The Reformed Joker with a Serious Message

Russell Brand provides some food for thought in this video.

He quotes Edward F. Edinger explaining that we need a central living myth to give us a reason for our existence. “Meaning is lost, and in its place primitive and atavistic contents are reactivated. Differentiated values disappear and are replaced by the elemental motives of power and pleasure, or else the individual is exposed to emptiness and despair.”

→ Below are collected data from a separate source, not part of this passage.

-- ==== Sys2Proof/Laws/Registers.lean ====
section
/-! SUPPORT. What writing a register file does to every register: its value in each lane and its F/E bit. -/

namespace Sys2Proof

variable {α : Type} [Inhabited α] {n : Nat}

theorem vget_vset (v : Vector α n) (i j : Nat) (x : α) :
    vget (vset v i x) j = if i = j ∧ i < n then x else vget v j := by
  rcases v with ⟨a, rfl⟩
  simp only [vget, vset, Vector.setIfInBounds, Array.getD_eq_getD_getElem?, Array.getElem?_setIfInBounds]
  by_cases h : i = j
  · subst h
    by_cases h' : i < a.size <;> simp [h']
  · simp [h]

theorem vget_lanes (f : Nat → α) {l : Nat} (h : l < 32) : vget (lanes f) l = f l := by
  have : ∀ l : Fin 32, vget (lanes f) l = f l := by intro l; fin_cases l <;> rfl
  exact this ⟨l, h⟩

theorem vget_lanes_out (f : Nat → α) {l : Nat} (h : 32 ≤ l) : vget (lanes f) l = default := by
  simp only [vget, lanes, Array.getD_eq_getD_getElem?]
  rw [Array.getElem?_eq_none (by simpa using h)]; rfl

theorem vget_out (v : Vector α n) {l : Nat} (h : n ≤ l) : vget v l = default := by
  rcases v with ⟨a, rfl⟩
  simp only [vget, Array.getD_eq_getD_getElem?]
  rw [Array.getElem?_eq_none h]; rfl

/-- Lanes rewritten under a condition, at any lane number. -/
theorem vget_lanes_ite (v : Lanes α) (m : Nat → Bool) (f : Nat → α) (l : Nat) :
    vget (lanes fun l => if m l then f l else vget v l) l = if m l && decide (l < 32) then f l else vget v l := by
  by_cases h : l < 32
  · simp [vget_lanes _ h, h]
  · simp [vget_lanes_out _ (Nat.le_of_not_lt h), vget_out v (Nat.le_of_not_lt h), h]

end Sys2Proof

namespace Sys2Proof

/-- A fold that sets one bit for each listed position. -/
theorem getLsbD_foldl_or (f : Nat → Bool) (ls : List Nat) (m : Mask) (l : Nat) (h : l < 32) :
    (ls.foldl (fun m l => if f l then m ||| (1#32 <<< l) else m) m).getLsbD l = (m.getLsbD l || (f l && ls.contains l)) := by
  induction ls generalizing m with
  | nil => simp
  | cons a r ih =>
    rw [List.foldl_cons, ih]
    by_cases hl : l = a
    · subst hl
      by_cases hf : f l <;> simp [hf, h]
    · by_cases hf : f a
      · have : (1#32 <<< a).getLsbD l = false := by
          simp only [BitVec.getLsbD_shiftLeft, BitVec.getLsbD_one]
          by_cases hla : l < a
          · simp [hla]
          · have : l - a ≠ 0 := by omega
            simp [this]
        simp [hf, this, hl]
      · simp [hf, hl]

theorem getLsbD_maskOf (f : Nat → Bool) {l : Nat} (h : l < 32) : (maskOf f).getLsbD l = f l := by
  have hc : laneList.contains l = true := by
    have : ∀ l : Fin 32, laneList.contains l.val = true := by decide
    exact this ⟨l, h⟩
  rw [maskOf, getLsbD_foldl_or f _ _ _ h, hc]; simp

theorem mem_maskList {m : Mask} {l : Nat} : l ∈ Mask.list m ↔ m.getLsbD l = true := by
  have hlist : ∀ l, l ∈ laneList ↔ l < 32 := by
    intro l
    constructor
    · have : ∀ x ∈ laneList, x < 32 := by decide
      exact this l
    · intro h
      have : ∀ l : Fin 32, l.val ∈ laneList := by decide
      exact this ⟨l, h⟩
  simp only [Mask.list, List.mem_filter, hlist]
  constructor
  · exact fun h => h.2
  · exact fun h => ⟨BitVec.lt_of_getLsbD h, h⟩

end Sys2Proof

namespace Sys2Proof.Machine

/-! ## F/E bits -/

/-- One bit set or cleared in a row of F/E bits. -/
theorem getLsbD_mark {w : Nat} (x : BitVec w) (n k : Nat) (b : Bool) (h : k < w) :
    (if b then x ||| (1#w <<< n) else x &&& ~~~(1#w <<< n)).getLsbD k = if k = n then b else x.getLsbD k := by
  have hw : 0 < w := by omega
  have hbit : (1#w <<< n).getLsbD k = decide (k = n) := by
    simp only [BitVec.getLsbD_shiftLeft, BitVec.getLsbD_one, h]
    by_cases hk : k < n
    · have : k ≠ n := by omega
      simp [hk, this]
    · by_cases hkn : k = n
      · subst hkn; simp [hw]
      · have : k - n ≠ 0 := by omega
        simp [hkn, this]
  cases b
  · rw [if_neg (by simp), BitVec.getLsbD_and, BitVec.getLsbD_not, hbit]
    by_cases hkn : k = n <;> simp [hkn, h]
  · rw [if_pos rfl, BitVec.getLsbD_or, hbit]
    by_cases hkn : k = n <;> simp [hkn]

/-- Setting the F/E bit of a register changes that bit and no other. -/
theorem isFull_setFE (q : Squad) (o r : Opnd) (b : Bool) (ho : o.isReg = true) :
    (q.setFE o b).isFull r = if r = o then b else q.isFull r := by
  cases o <;> simp only [Opnd.isReg] at ho <;> try contradiction
  all_goals
    cases r <;> simp only [Squad.setFE, Squad.isFull, reduceCtorEq, if_false]
  all_goals
    rw [getLsbD_mark _ _ _ _ (Fin.isLt _)]
    simp only [Fin.val_inj, Opnd.v.injEq, Opnd.s.injEq, Opnd.a.injEq, Opnd.p.injEq]


/-! ## What each write leaves in the squad -/

/-- The fields that a write of a register may change. -/
theorem setFE_eq (q : Squad) (o : Opnd) (b : Bool) :
    q.setFE o b = { q with fev := (q.setFE o b).fev, fes := (q.setFE o b).fes, fea := (q.setFE o b).fea, fep := (q.setFE o b).fep } := by
  cases o <;> rfl

theorem isFull_heal (q : Squad) (bad : WordRef → Bool) (r : Opnd) : (q.heal bad).isFull r = q.isFull r := by
  cases r <;> rfl

theorem isFull_putV (q : Squad) (n : Fin 64) (m : Mask) (f : Nat → Word) (r : Opnd) :
    (q.putV n m f).isFull r = if r = .v n then true else q.isFull r := by
  have hn : (Fin.ofNat 64 n.val) = n := by apply Fin.ext; simp
  rw [Squad.putV, isFull_heal, isFull_setFE _ _ _ _ rfl, hn]
  cases r <;> rfl

theorem isFull_putP (q : Squad) (n : Fin 8) (m : Mask) (f : Nat → Bool) (r : Opnd) :
    (q.putP n m f).isFull r = if r = .p n then true else q.isFull r := by
  have hn : (Fin.ofNat 8 n.val) = n := by apply Fin.ext; simp
  rw [Squad.putP, isFull_heal, isFull_setFE _ _ _ _ rfl, hn]
  cases r <;> rfl

theorem isFull_putS (q : Squad) (n : Fin 32) (x : DWord) (r : Opnd) :
    (q.putS n x).isFull r = if r = .s n then true else q.isFull r := by
  have hn : (Fin.ofNat 32 n.val) = n := by apply Fin.ext; simp
  rw [Squad.putS, isFull_heal, isFull_setFE _ _ _ _ rfl, hn]
  cases r <;> rfl

theorem isFull_putA (q : Squad) (n : Fin 16) (b st : DWord) (r : Opnd) :
    (q.putA n b st).isFull r = if r = .a n then true else q.isFull r := by
  have hn : (Fin.ofNat 16 n.val) = n := by apply Fin.ext; simp
  rw [Squad.putA, isFull_heal, isFull_setFE _ _ _ _ rfl, hn]
  cases r <;> rfl

/-! ## Values -/

theorem vreg_putV (q : Squad) (n : Nat) (m : Mask) (f : Nat → Word) (k l : Nat) (hn : n < 64) :
    (q.putV n m f).vreg k l = if k = n ∧ m.getLsbD l then f l else q.vreg k l := by
  have : (q.putV n m f).v = vset q.v n (lanes fun l => if m.getLsbD l then f l else q.vreg n l) := rfl
  simp only [Squad.vreg, this, vget_vset, hn, and_true]
  by_cases hk : n = k
  · subst hk
    simp only [if_true, vget_lanes_ite]
    by_cases hl : l < 32
    · simp [hl]
    · have : m.getLsbD l = false := BitVec.getLsbD_of_ge m l (by omega)
      simp [this]
  · have : ¬ k = n := fun h => hk h.symm
    simp [hk, this]

theorem preg_putP (q : Squad) (n : Nat) (m : Mask) (f : Nat → Bool) (k l : Nat) (hn : n < 8) :
    (vget (q.putP n m f).p k).getLsbD l = if k = n ∧ m.getLsbD l then f l else (vget q.p k).getLsbD l := by
  have : (q.putP n m f).p = vset q.p n ((vget q.p n &&& ~~~m) ||| (maskOf f &&& m)) := rfl
  simp only [this, vget_vset, hn, and_true]
  by_cases hk : n = k
  · subst hk
    by_cases hl : l < 32
    · simp only [if_true, BitVec.getLsbD_or, BitVec.getLsbD_and, BitVec.getLsbD_not, getLsbD_maskOf f hl, hl, decide_true, true_and]
      cases m.getLsbD l <;> simp
    · have : m.getLsbD l = false := BitVec.getLsbD_of_ge m l (by omega)
      simp only [if_true, this]
      rw [BitVec.getLsbD_of_ge _ l (by omega), BitVec.getLsbD_of_ge _ l (by omega)]; simp
  · have : ¬ k = n := fun h => hk h.symm
    simp [hk, this]

/-- A write of class V changes the lanes of its mask in its destination and nothing else that a register reads as. -/
theorem val_putLanes (s : State) (d o : Opnd) (m : Mask) (f : Nat → Word) (l : Nat) (hd : d.isV = true ∨ d.isP = true) :
    val (s.onSq (·.putLanes d m f)) o l = if o = d ∧ m.getLsbD l then held32 d (f l) else val s o l := by
  by_cases hm : m = 0#32
  · subst hm; simp [Squad.putLanes, State.onSq]
  · cases d <;> simp [Opnd.isV, Opnd.isP] at hd
    · rename_i n
      cases o <;> simp [val, Squad.putLanes, hm, held32, Opnd.isP, Squad.areg]
      case v k =>
        rw [vreg_putV _ _ _ _ _ _ n.isLt]
        by_cases hk : k = n
        · subst hk; by_cases hl : m.getLsbD l <;> simp [hl]
        · have : ¬ k.val = n.val := fun h => hk (Fin.ext h)
          simp [hk, this]
      all_goals rfl
    · rename_i n
      cases o <;> simp [val, Squad.putLanes, hm, held32, Opnd.isP, Squad.areg]
      case p k =>
        rw [preg_putP _ _ _ _ _ _ n.isLt]
        by_cases hk : k = n
        · subst hk; by_cases hl : m.getLsbD l <;> simp [hl]
          congr 1
          apply BitVec.eq_of_getLsbD_eq
          intro i hi
          have : i = 0 := by omega
          subst this; simp
        · have : ¬ k.val = n.val := fun h => hk (Fin.ext h)
          simp [hk, this]
      all_goals rfl

theorem isFull_putLanes (q : Squad) (d r : Opnd) (m : Mask) (f : Nat → Word) (hd : d.isV = true ∨ d.isP = true) :
    (q.putLanes d m f).isFull r = if r = d ∧ m ≠ 0#32 then true else q.isFull r := by
  by_cases hm : m = 0#32
  · subst hm; simp [Squad.putLanes]
  · cases d <;> simp [Opnd.isV, Opnd.isP] at hd
    · simp [Squad.putLanes, hm, isFull_putV]
    · simp [Squad.putLanes, hm, isFull_putP]

/-- A write of class U changes its destination and nothing else that a register reads as. -/
theorem val_putU (s : State) (d o : Opnd) (x : DWord) (l : Nat) (hd : d.isS = true) :
    val (s.onSq (·.putU d x)) o l = if o = d then x else val s o l := by
  cases d <;> simp [Opnd.isS] at hd
  rename_i n
  cases o <;> simp [val, Squad.putU, Squad.areg, Squad.vreg]
  case s k =>
    have : (s.sq.putS n.val x).s = vset s.sq.s n.val x := rfl
    rw [this, vget_vset]
    by_cases hk : k = n
    · subst hk; simp
    · have : ¬ n.val = k.val := fun h => hk (Fin.ext h.symm)
      simp [hk, this]
  all_goals rfl

theorem isFull_putU (q : Squad) (d r : Opnd) (x : DWord) (hd : d.isS = true) :
    (q.putU d x).isFull r = if r = d then true else q.isFull r := by
  cases d <;> simp [Opnd.isS] at hd
  simp [Squad.putU, isFull_putS]

/-- A write of class A changes its destination and nothing else that a register reads as. -/
theorem val_putAff (s : State) (d o : Opnd) (b st : DWord) (l : Nat) (hd : d.isA = true) :
    val (s.onSq (·.putAff d b st)) o l = if o = d then b + BitVec.ofNat 64 l * st else val s o l := by
  cases d <;> simp [Opnd.isA] at hd
  rename_i n
  cases o <;> simp [val, Squad.putAff, Squad.areg, Squad.vreg]
  case a k =>
    have hb : (s.sq.putA n.val b st).abase = vset s.sq.abase n.val b := rfl
    have hs : (s.sq.putA n.val b st).astride = vset s.sq.astride n.val st := rfl
    rw [hb, hs, vget_vset, vget_vset]
    by_cases hk : k = n
    · subst hk; simp
    · have : ¬ n.val = k.val := fun h => hk (Fin.ext h.symm)
      simp [hk, this]
  all_goals rfl

theorem isFull_putAff (q : Squad) (d r : Opnd) (b st : DWord) (hd : d.isA = true) :
    (q.putAff d b st).isFull r = if r = d then true else q.isFull r := by
  cases d <;> simp [Opnd.isA] at hd
  simp [Squad.putAff, isFull_putA]

end Sys2Proof.Machine
end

Look at how much extra wealth Jeff Bezos has acquired since the pandemic took hold. Coronavirus is changing our world. Society is becoming more divided than ever at a time when we should be working together and seeking unity.

And here I am pointing two fingers, one at society in general and the other at myself.

We need people like Daniel C. Wahl and Declan Kennedy if there is going to be any sort of future worth living.

 

 

 

14 thoughts on “The Reformed Joker with a Serious Message

  1. I watched about 1 minute.

    The most inefficient method of communication ever devised — communication by youtube video. If you have a position that you want to argue, then just argue it.

  2. Neil Rickert:
    I watched about 1 minute.

    The most inefficient method of communication ever devised — communication by youtube video.If you have a position that you want to argue, then just argue it.

    I think Russell Brand’s nearly 3 million subscribers to his youtube channel beats any message I relay here. 🙂

  3. Neil Rickert:
    CharlieM: I think Russell Brand’s nearly 3 million subscribers to his youtube channel beats any message I relay here.

    Neil Rickert: I am underwhelmed. Popularity is not a measure of value.

    Speaking of value.

    Jeff Bezos, CEO of Amazon was worth $182 billion in January.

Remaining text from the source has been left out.